Michael Jamon Pagan (born January 12, 1985) is an American actor and screenwriter. Pagan is best known for appearing in How Stella Got Her Groove Back (1998), where he received an NAACP Image Award nomination and the Disney Channel Original Movie Up, Up and Away (2000).

==Biography==
He attended Long Beach Polytechnic High School, Verbum Dei High School in Los Angeles and West Los Angeles College. Pagan has received training at the Tasha Smith Acting Studio and the Ivanna Chubbuck Studio.
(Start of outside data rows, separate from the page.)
-- ==== Sys2Proof/Machine/Ridge.lean ====
section
/-! DEFINITION. The Ridge receiver (R307, R316 to R318, R322 to R337): the judging of a frame, complete messages, what
each kind does, NAKs and the two limits of a wait. -/

namespace Sys2Proof.Machine

/-! ## Judging a frame (R46, R47, R307, R316) -/


/-- Rule 1: the frame cannot be trusted: its parity or framing, more than 136 beats, its length or its CRC. -/
def frameCorrupt (bs : List Byte) (wire : RxWire) : Bool :=
  wire.err || wire.par ≠ bs.map bytePar || 4352 < bs.length || bs.length < 36 || bs.length ≠ 36 + numAt bs 14 2 ||
    numAt bs (bs.length - 4) 4 ≠ (crc32 (bs.take (bs.length - 4))).toNat

/-- Rule 2: the frame is not of this group or not for this block. -/
def frameForeign (s : Block) (bs : List Byte) : Bool :=
  let b := s.cfg.active
  let w := numAt bs 0 4
  let src := nbits w 27 20
  let kind := nbits w 31 28
  let fl := numAt bs 19 1
  shardsOf s b = 1 || numAt bs 28 1 ≠ 1 || nbits w 19 0 ≠ bankGroup s b || shardsOf s b ≤ src || src = shardOf s b ||
    kind = 0 || 9 < kind || (!fl.testBit 0 && numAt bs 18 1 ≠ shardOf s b) || numAt bs 12 2 = 0 ||
    numAt bs 12 2 ≤ numAt bs 10 2 || 8 ≤ fl || numAt bs 29 3 ≠ 0

/-- The frame as the receive buffer holds it. -/
def rxOf (bs : List Byte) : RxFrame :=
  let w := numAt bs 0 4
  { src := nbits w 27 20, kind := nbits w 31 28, step := numAt bs 4 6, round := numAt bs 16 2, fseq := numAt bs 10 2
    fcount := numAt bs 12 2, any := (numAt bs 19 1).testBit 2, bdig := numAt bs 20 4
    payload := slice bs 32 (numAt bs 14 2) }

/-- The context of a step. -/
def ctxOfStep (s : Block) (step : Nat) : Option (Nat × Ctx) := (ctxs s).find? fun c => c.2.num = step

/-- Whether two frames are the same frame (rule 5). -/
def sameFrame (f g : RxFrame) : Bool :=
  f.src = g.src && f.kind = g.kind && f.step = g.step && f.round = g.round && f.fseq = g.fseq

/-- Whether a frame is later than the newest step launched (rule 3); a launch that was skipped counts, so that its PULL
is answered ABSENT (R331, R340; DEDUCED, log entry 103). -/
def frameAhead (s : Block) (f : RxFrame) : Bool :=
  match s.rdg.seen with
  | none => true
  | some n => decide (n < f.step)

/-- A NAK that R328 lets the block answer: for a message it keeps. -/
def nakKept (s : Block) (f : RxFrame) : Bool := f.kind = 4 && (keptMsg s (numAt f.payload 0 1) f.step).isSome

/-- Whether the BDIG of a frame contradicts the BATCH held (rule 7). -/
def batchDiffers (s : Block) (f : RxFrame) : Bool :=
  (f.kind = 3 || f.kind = 6 || f.kind = 7) && match heldBdig s f.step with
    | some d => decide (d ≠ f.bdig)
    | none => false

/-- A group fault about the step of a frame: of its own pass, if the block holds it. -/
def frameFault (code : Nat) (f : RxFrame) (m : Measure) (s : Block) : Block :=
  match ctxOfStep s f.step with
  | some (i, _) => stepFault i code f.src [] m s
  | none => groupFault code f.src f.step s.cfg.active [] s

/-- What an accepted frame answers: a peer's NAKs for the message it expects are unanswered no longer (R330). -/
def nakAnswered (f : RxFrame) (s : Block) : Block :=
  match ctxOfStep s f.step with
  | none => s
  | some (i, c) =>
    if c.sharded && !isSummit s c.bank && f.kind = (if c.ex.batchSeen then 7 else 1) then
      setCtx i (some { c with ex := { c.ex with naks := 0 } }) s
    else s
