-- ==== Sys2Proof/Machine/CmdConfig.lean ====
section
/-! DEFINITION. The events that end what a configuration write began. -/

namespace Sys2Proof.Machine

/-- The invalidation has ended (R373). -/
def invalEnd (s : Block) : Block := { s with mem := { s.mem with invalBusy := false } }

/-- SFU_TABLE_CHECK_DONE (R145, R146). -/
def execSfuTableCheckDone (store : SfuStore) (s : State) : Host.Outcome State Fault Refusal :=
  blockEvent (sfuCheckDone store) s

/-- SEL_TABLE_CHECK_DONE (R179). -/
def execSelTableCheckDone (s : State) : Host.Outcome State Fault Refusal :=
  blockEvent (selCheckDone) s

/-- CFG_CHECK_DONE (R446, R448, R449). -/
def execCfgCheckDone (s : State) : Host.Outcome State Fault Refusal :=
  blockEvent (cfgCheckDone) s

/-- LOAD_BEAT (R442). -/
def execLoadBeat (s : State) : Host.Outcome State Fault Refusal :=
  blockEvent (loadBeat) s

/-- REPAIR_APPLY_DONE (R453). -/
def execRepairApplyDone (s : State) : Host.Outcome State Fault Refusal :=
  blockEvent (repairApplyDone) s

/-- RESET_COMPLETE (R435). -/
def execResetComplete (s : State) : Host.Outcome State Fault Refusal :=
  blockEvent (resetComplete) s

/-- INVAL_DONE (R373). -/
def execInvalDone (s : State) : Host.Outcome State Fault Refusal :=
  blockEvent (invalEnd) s

end Sys2Proof.Machine
end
Pagan appeared as Sam, the nephew of Denzel Washington's character, in thriller Fallen (1998). That same year, he was Angela Bassett's son, Quincy, in romantic comedy How Stella Got Her Groove Back. A reviewer for The Hollywood Reporter opined Pagan gave a "winning" performance. For playing Quincy, Pagan earned an NAACP Image Award nomination for Outstanding Youth Actor in 1999.

He portrayed Malik Sawyer in the 1998 television film Killers in the House. Pagan played the lead character, Scott Marshall, in the Disney Channel Original Movie Up, Up and Away (2000). In the film, Scott is the only member of his superhero family who does not have any powers.

After appearing in an episode of Black Scorpion (2001), Pagan took a four year hiatus from acting. He resumed his acting career with a guest spot on The Shield (2005). Pagan appeared in two sports films, playing Roger in Gridiron Gang (2006) and Kurt in Forever Strong (2008). Pagan's guest roles include One on One (2006), CSI: Crime Scene Investigation (2009) and Cold Case (2009).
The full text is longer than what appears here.